- _Task directions_:
Every line of the material must be reproduced exactly.

- _Extracted entries_:
-- ==== Sys2Proof/Laws/OnlyAccess.lean ====
section
/-!
SUPPORT. What each operation of Machine/Access.lean may change: its register blocks and parts of the state, as the mask of `Only`.
-/
namespace Sys2Proof.Machine

set_option linter.unusedTactic false
set_option linter.unreachableTactic false

theorem State.lastErr_only (s : State) (off : Nat) (kind : Nat) (write : Bool) :
    Only 0x1 s (State.lastErr s off kind write) := by
  unfold State.lastErr
  repeat' (first
    | with_reducible exact Only.refl _ _
    | with_reducible apply Only.wr
    | with_reducible apply Only.wrB
    | decide)

theorem State.badAccess_only (s : State) (off : Nat) (kind : Nat) (write : Bool) :
    Only 0x1 s (State.badAccess s off kind write) := by
  unfold State.badAccess
  repeat' (first
    | with_reducible exact Only.refl _ _
    | with_reducible apply Only.bump
    | with_reducible apply Only.app (hg := State.lastErr_only ..)
    | decide)

theorem State.rsvdCheck_only (s : State) (off : Nat) (mask : Nat) (v : Nat) :
    Only 0x1 s (State.rsvdCheck s off mask v) := by
  unfold State.rsvdCheck
  repeat' (first
    | with_reducible exact Only.refl _ _
    | with_reducible apply Only.bump
    | with_reducible apply Only.app (hg := State.lastErr_only ..)
    | decide
    | split)

theorem State.badEncoding_only (s : State) (off : Nat) :
    Only 0x1 s (State.badEncoding s off) := by
  unfold State.badEncoding
  repeat' (first
    | with_reducible exact Only.refl _ _
    | with_reducible apply Only.flag
    | with_reducible apply Only.app (hg := State.badAccess_only ..)
    | decide)

end Sys2Proof.Machine
end

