-- ==== Sys2Proof/Laws/OnlyFwOps.lean ====
section
/-!
SUPPORT. What each operation of Machine/FwOps.lean may change: its register blocks and parts of the state, as the mask of `Only`.
-/
namespace Sys2Proof.Machine

set_option linter.unusedTactic false
set_option linter.unreachableTactic false

theorem State.onFwu_only (s : State) (f : FwuState → FwuState) :
    Only 0x4000000000000 s (State.onFwu s f) := by
  unfold State.onFwu
  repeat' (first
    | with_reducible exact Only.refl _ _
    | decide
    | (with_reducible apply Only.upd <;> try (first | exact Or.inl (by decide) | exact Or.inr rfl)))

theorem State.fwErr_only (s : State) (code : Nat) (slotB : Bool) :
    Only 0x200000 s (State.fwErr s code slotB) := by
  unfold State.fwErr
  repeat' (first
    | with_reducible exact Only.refl _ _
    | with_reducible apply Only.wr
    | with_reducible apply Only.wrB
    | decide)

theorem State.flashStore_only (s : State) (a : Nat) (b : List Byte) : Only 0x20000000000000 s (State.flashStore s a b) := by
  unfold State.flashStore
  constructor
  case wf =>
    intro h
    simp only [State.wf, State.regsWf, Memory.wf, Bool.and_eq_true] at h ⊢
    exact ⟨h.1, h.2.1, storeBytes_wf 0xFF _ _ _ h.2.2⟩
  case reg => exact fun _ _ => rfl
  case flash => exact Or.inl (by decide)
  all_goals first | exact Or.inr rfl | rfl

theorem State.putHead_only (s : State) (h : BootHead) :
    Only 0x20000000000000 s (State.putHead s h) := by
  unfold State.putHead
  repeat' (first
    | with_reducible exact Only.refl _ _
    | with_reducible apply Only.app (hg := State.flashStore_only ..)
    | decide
    | split
    | (with_reducible apply Only.upd <;> try (first | exact Or.inl (by decide) | exact Or.inr rfl)))

theorem State.headRegs_only (s : State) :
    Only 0x200000 s (State.headRegs s) := by
  unfold State.headRegs
  repeat' (first
    | with_reducible exact Only.refl _ _
    | with_reducible apply Only.wr
    | decide
    | split
    | (with_reducible apply Only.upd <;> try (first | exact Or.inl (by decide) | exact Or.inr rfl)))

theorem State.setLock_only (s : State) :
    Only 0x200000 s (State.setLock s) := by
  unfold State.setLock
  repeat' (first
    | with_reducible exact Only.refl _ _
    | with_reducible apply Only.wrB
    | decide)

theorem State.writeStore_only (s : State) (recs : List SetRec) :
    Only 0x24000000200000 s (State.writeStore s recs).1 := by
  unfold State.writeStore
  dsimp only
  repeat' (first
    | with_reducible exact Only.refl _ _
    | with_reducible apply Only.wr
    | with_reducible apply Only.bump
    | with_reducible apply Only.flag
    | with_reducible apply Only.app (hg := State.flashStore_only ..)
    | with_reducible apply Only.app (hg := State.onFwu_only ..)
    | decide
    | split
    | (with_reducible apply Only.upd <;> try (first | exact Or.inl (by decide) | exact Or.inr rfl)))

end Sys2Proof.Machine
end

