theorem State.budLoad_only (s : State) :
    Only 0x8100000802000 s (State.budLoad s) := by
  unfold State.budLoad
  dsimp only
  repeat' (first
    | with_reducible exact Only.refl _ _
    | with_reducible apply Only.wr
    | with_reducible apply Only.flag
    | with_reducible apply Only.app (hg := State.onTrs_only ..)
    | with_reducible apply State.fault_only
    | decide
    | split
    | intro _
    | (with_reducible apply Only.upd <;> try (first | exact Or.inl (by decide) | exact Or.inr rfl)))

theorem execBudload_only (s : State) :
    OnlyO 0x48100003802000 s (execBudload s) := by
  unfold execBudload
  repeat' (first
    | with_reducible apply OnlyO.done
    | with_reducible exact Only.refl _ _
    | with_reducible apply Only.app (hg := State.budLoad_only ..)
    | with_reducible apply Only.app (hg := State.onTrs_only ..)
    | with_reducible apply Only.app (hg := State.rwkReject_only ..)
    | decide
    | split
    | (with_reducible apply Only.upd <;> try (first | exact Or.inl (by decide) | exact Or.inr rfl)))

theorem State.fixSums_only (s : State) (old : BudBank) (new : BudBank) :
    Only 0x100000000000 s (State.fixSums s old new) := by
  unfold State.fixSums
  dsimp only
  repeat' (first
    | with_reducible exact Only.refl _ _
    | with_reducible apply Only.app (hg := State.onTrs_only ..)
    | with_reducible apply Only.foldl
    | decide
    | split
    | intro _
    | (with_reducible apply Only.upd <;> try (first | exact Or.inl (by decide) | exact Or.inr rfl)))

theorem State.budSwap_only (s : State) :
    Only 0x100000002000 s (State.budSwap s) := by
  unfold State.budSwap
  dsimp only
  repeat' (first
    | with_reducible exact Only.refl _ _
    | with_reducible apply Only.wr
    | with_reducible apply Only.wrB
    | with_reducible apply Only.app (hg := State.fixSums_only ..)
    | with_reducible apply Only.app (hg := State.onTrs_only ..)
    | decide
    | (with_reducible apply Only.upd <;> try (first | exact Or.inl (by decide) | exact Or.inr rfl)))

theorem execBudswap_only (s : State) :
    OnlyO 0x48100003802000 s (execBudswap s) := by
  unfold execBudswap
  repeat' (first
    | with_reducible apply OnlyO.done
    | with_reducible exact Only.refl _ _
    | with_reducible apply Only.app (hg := State.rwkReject_only ..)
    | with_reducible apply State.fault_only
    | with_reducible apply Only.app (hg := State.budSwap_only ..)
    | decide
    | split
    | intro _)

end Sys2Proof.Machine
end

- _Result of this task_:
-- ==== Sys2Proof/Laws/OnlyAccess.lean ====
section
/-!
SUPPORT. What each operation of Machine/Access.lean may change: its register blocks and parts of the state, as the mask of `Only`.
-/
namespace Sys2Proof.Machine

set_option linter.unusedTactic false
set_option linter.unreachableTactic false

theorem State.lastErr_only (s : State) (off : Nat) (kind : Nat) (write : Bool) :
    Only 0x1 s (State.lastErr s off kind write) := by
  unfold State.lastErr
  repeat' (first
    | with_reducible exact Only.refl _ _
    | with_reducible apply Only.wr
    | with_reducible apply Only.wrB
    | decide)

theorem State.badAccess_only (s : State) (off : Nat) (kind : Nat) (write : Bool) :
    Only 0x1 s (State.badAccess s off kind write) := by
  unfold State.badAccess
  repeat' (first
    | with_reducible exact Only.refl _ _
    | with_reducible apply Only.bump
    | with_reducible apply Only.app (hg := State.lastErr_only ..)
    | decide)

theorem State.rsvdCheck_only (s : State) (off : Nat) (mask : Nat) (v : Nat) :
    Only 0x1 s (State.rsvdCheck s off mask v) := by
  unfold State.rsvdCheck
  repeat' (first
    | with_reducible exact Only.refl _ _
    | with_reducible apply Only.bump
    | with_reducible apply Only.app (hg := State.lastErr_only ..)
    | decide
    | split)

theorem State.badEncoding_only (s : State) (off : Nat) :
    Only 0x1 s (State.badEncoding s off) := by
  unfold State.badEncoding
  repeat' (first
    | with_reducible exact Only.refl _ _
    | with_reducible apply Only.flag
    | with_reducible apply Only.app (hg := State.badAccess_only ..)
    | decide)

end Sys2Proof.Machine
end

-- ==== Sys2Proof/Laws/OnlyFwOps.lean ====
section
/-!
SUPPORT. What each operation of Machine/FwOps.lean may change: its register blocks and parts of the state, as the mask of `Only`.
-/
namespace Sys2Proof.Machine

set_option linter.unusedTactic false
set_option linter.unreachableTactic false

theorem State.onFwu_only (s : State) (f : FwuState → FwuState) :
    Only 0x4000000000000 s (State.onFwu s f) := by
  unfold State.onFwu
  repeat' (first
    | with_reducible exact Only.refl _ _
    | decide
    | (with_reducible apply Only.upd <;> try (first | exact Or.inl (by decide) | exact Or.inr rfl)))

theorem State.fwErr_only (s : State) (code : Nat) (slotB : Bool) :
    Only 0x200000 s (State.fwErr s code slotB) := by
  unfold State.fwErr
  repeat' (first
    | with_reducible exact Only.refl _ _
    | with_reducible apply Only.wr
    | with_reducible apply Only.wrB
    | decide)

theorem State.flashStore_only (s : State) (a : Nat) (b : List Byte) : Only 0x20000000000000 s (State.flashStore s a b) := by
  unfold State.flashStore
  constructor
  case wf =>
    intro h
    simp only [State.wf, State.regsWf, Memory.wf, Bool.and_eq_true] at h ⊢
    exact ⟨h.1, h.2.1, storeBytes_wf 0xFF _ _ _ h.2.2⟩
  case reg => exact fun _ _ => rfl
  case flash => exact Or.inl (by decide)
  all_goals first | exact Or.inr rfl | rfl

theorem State.putHead_only (s : State) (h : BootHead) :
    Only 0x20000000000000 s (State.putHead s h) := by
  unfold State.putHead
  repeat' (first
    | with_reducible exact Only.refl _ _
    | with_reducible apply Only.app (hg := State.flashStore_only ..)
    | decide
    | split
    | (with_reducible apply Only.upd <;> try (first | exact Or.inl (by decide) | exact Or.inr rfl)))

theorem State.headRegs_only (s : State) :
    Only 0x200000 s (State.headRegs s) := by
  unfold State.headRegs
  repeat' (first
    | with_reducible exact Only.refl _ _
    | with_reducible apply Only.wr
    | decide
    | split
    | (with_reducible apply Only.upd <;> try (first | exact Or.inl (by decide) | exact Or.inr rfl)))

theorem State.setLock_only (s : State) :
    Only 0x200000 s (State.setLock s) := by
  unfold State.setLock
  repeat' (first
    | with_reducible exact Only.refl _ _
    | with_reducible apply Only.wrB
    | decide)

theorem State.writeStore_only (s : State) (recs : List SetRec) :
    Only 0x24000000200000 s (State.writeStore s recs).1 := by
  unfold State.writeStore
  dsimp only
  repeat' (first
    | with_reducible exact Only.refl _ _
    | with_reducible apply Only.wr
    | with_reducible apply Only.bump
    | with_reducible apply Only.flag
    | with_reducible apply Only.app (hg := State.flashStore_only ..)
    | with_reducible apply Only.app (hg := State.onFwu_only ..)
    | decide
    | split
    | (with_reducible apply Only.upd <;> try (first | exact Or.inl (by decide) | exact Or.inr rfl)))

end Sys2Proof.Machine
end

theorem State.budLoad_only (s : State) :
    Only 0x8100000802000 s (State.budLoad s) := by
  unfold State.budLoad
  dsimp only
  repeat' (first
    | with_reducible exact Only.refl _ _
    | with_reducible apply Only.wr
    | with_reducible apply Only.flag
    | with_reducible apply Only.app (hg := State.onTrs_only ..)
    | with_reducible apply State.fault_only
    | decide
    | split
    | intro _
    | (with_reducible apply Only.upd <;> try (first | exact Or.inl (by decide) | exact Or.inr rfl)))

theorem execBudload_only (s : State) :
    OnlyO 0x48100003802000 s (execBudload s) := by
  unfold execBudload
  repeat' (first
    | with_reducible apply OnlyO.done
    | with_reducible exact Only.refl _ _
    | with_reducible apply Only.app (hg := State.budLoad_only ..)
    | with_reducible apply Only.app (hg := State.onTrs_only ..)
    | with_reducible apply Only.app (hg := State.rwkReject_only ..)
    | decide
    | split
    | (with_reducible apply Only.upd <;> try (first | exact Or.inl (by decide) | exact Or.inr rfl)))

theorem State.fixSums_only (s : State) (old : BudBank) (new : BudBank) :
    Only 0x100000000000 s (State.fixSums s old new) := by
  unfold State.fixSums
  dsimp only
  repeat' (first
    | with_reducible exact Only.refl _ _
    | with_reducible apply Only.app (hg := State.onTrs_only ..)
    | with_reducible apply Only.foldl
    | decide
    | split
    | intro _
    | (with_reducible apply Only.upd <;> try (first | exact Or.inl (by decide) | exact Or.inr rfl)))

theorem State.budSwap_only (s : State) :
    Only 0x100000002000 s (State.budSwap s) := by
  unfold State.budSwap
  dsimp only
  repeat' (first
    | with_reducible exact Only.refl _ _
    | with_reducible apply Only.wr
    | with_reducible apply Only.wrB
    | with_reducible apply Only.app (hg := State.fixSums_only ..)
    | with_reducible apply Only.app (hg := State.onTrs_only ..)
    | decide
    | (with_reducible apply Only.upd <;> try (first | exact Or.inl (by decide) | exact Or.inr rfl)))

theorem execBudswap_only (s : State) :
    OnlyO 0x48100003802000 s (execBudswap s) := by
  unfold execBudswap
  repeat' (first
    | with_reducible apply OnlyO.done
    | with_reducible exact Only.refl _ _
    | with_reducible apply Only.app (hg := State.rwkReject_only ..)
    | with_reducible apply State.fault_only
    | with_reducible apply Only.app (hg := State.budSwap_only ..)
    | decide
    | split
    | intro _)

end Sys2Proof.Machine
end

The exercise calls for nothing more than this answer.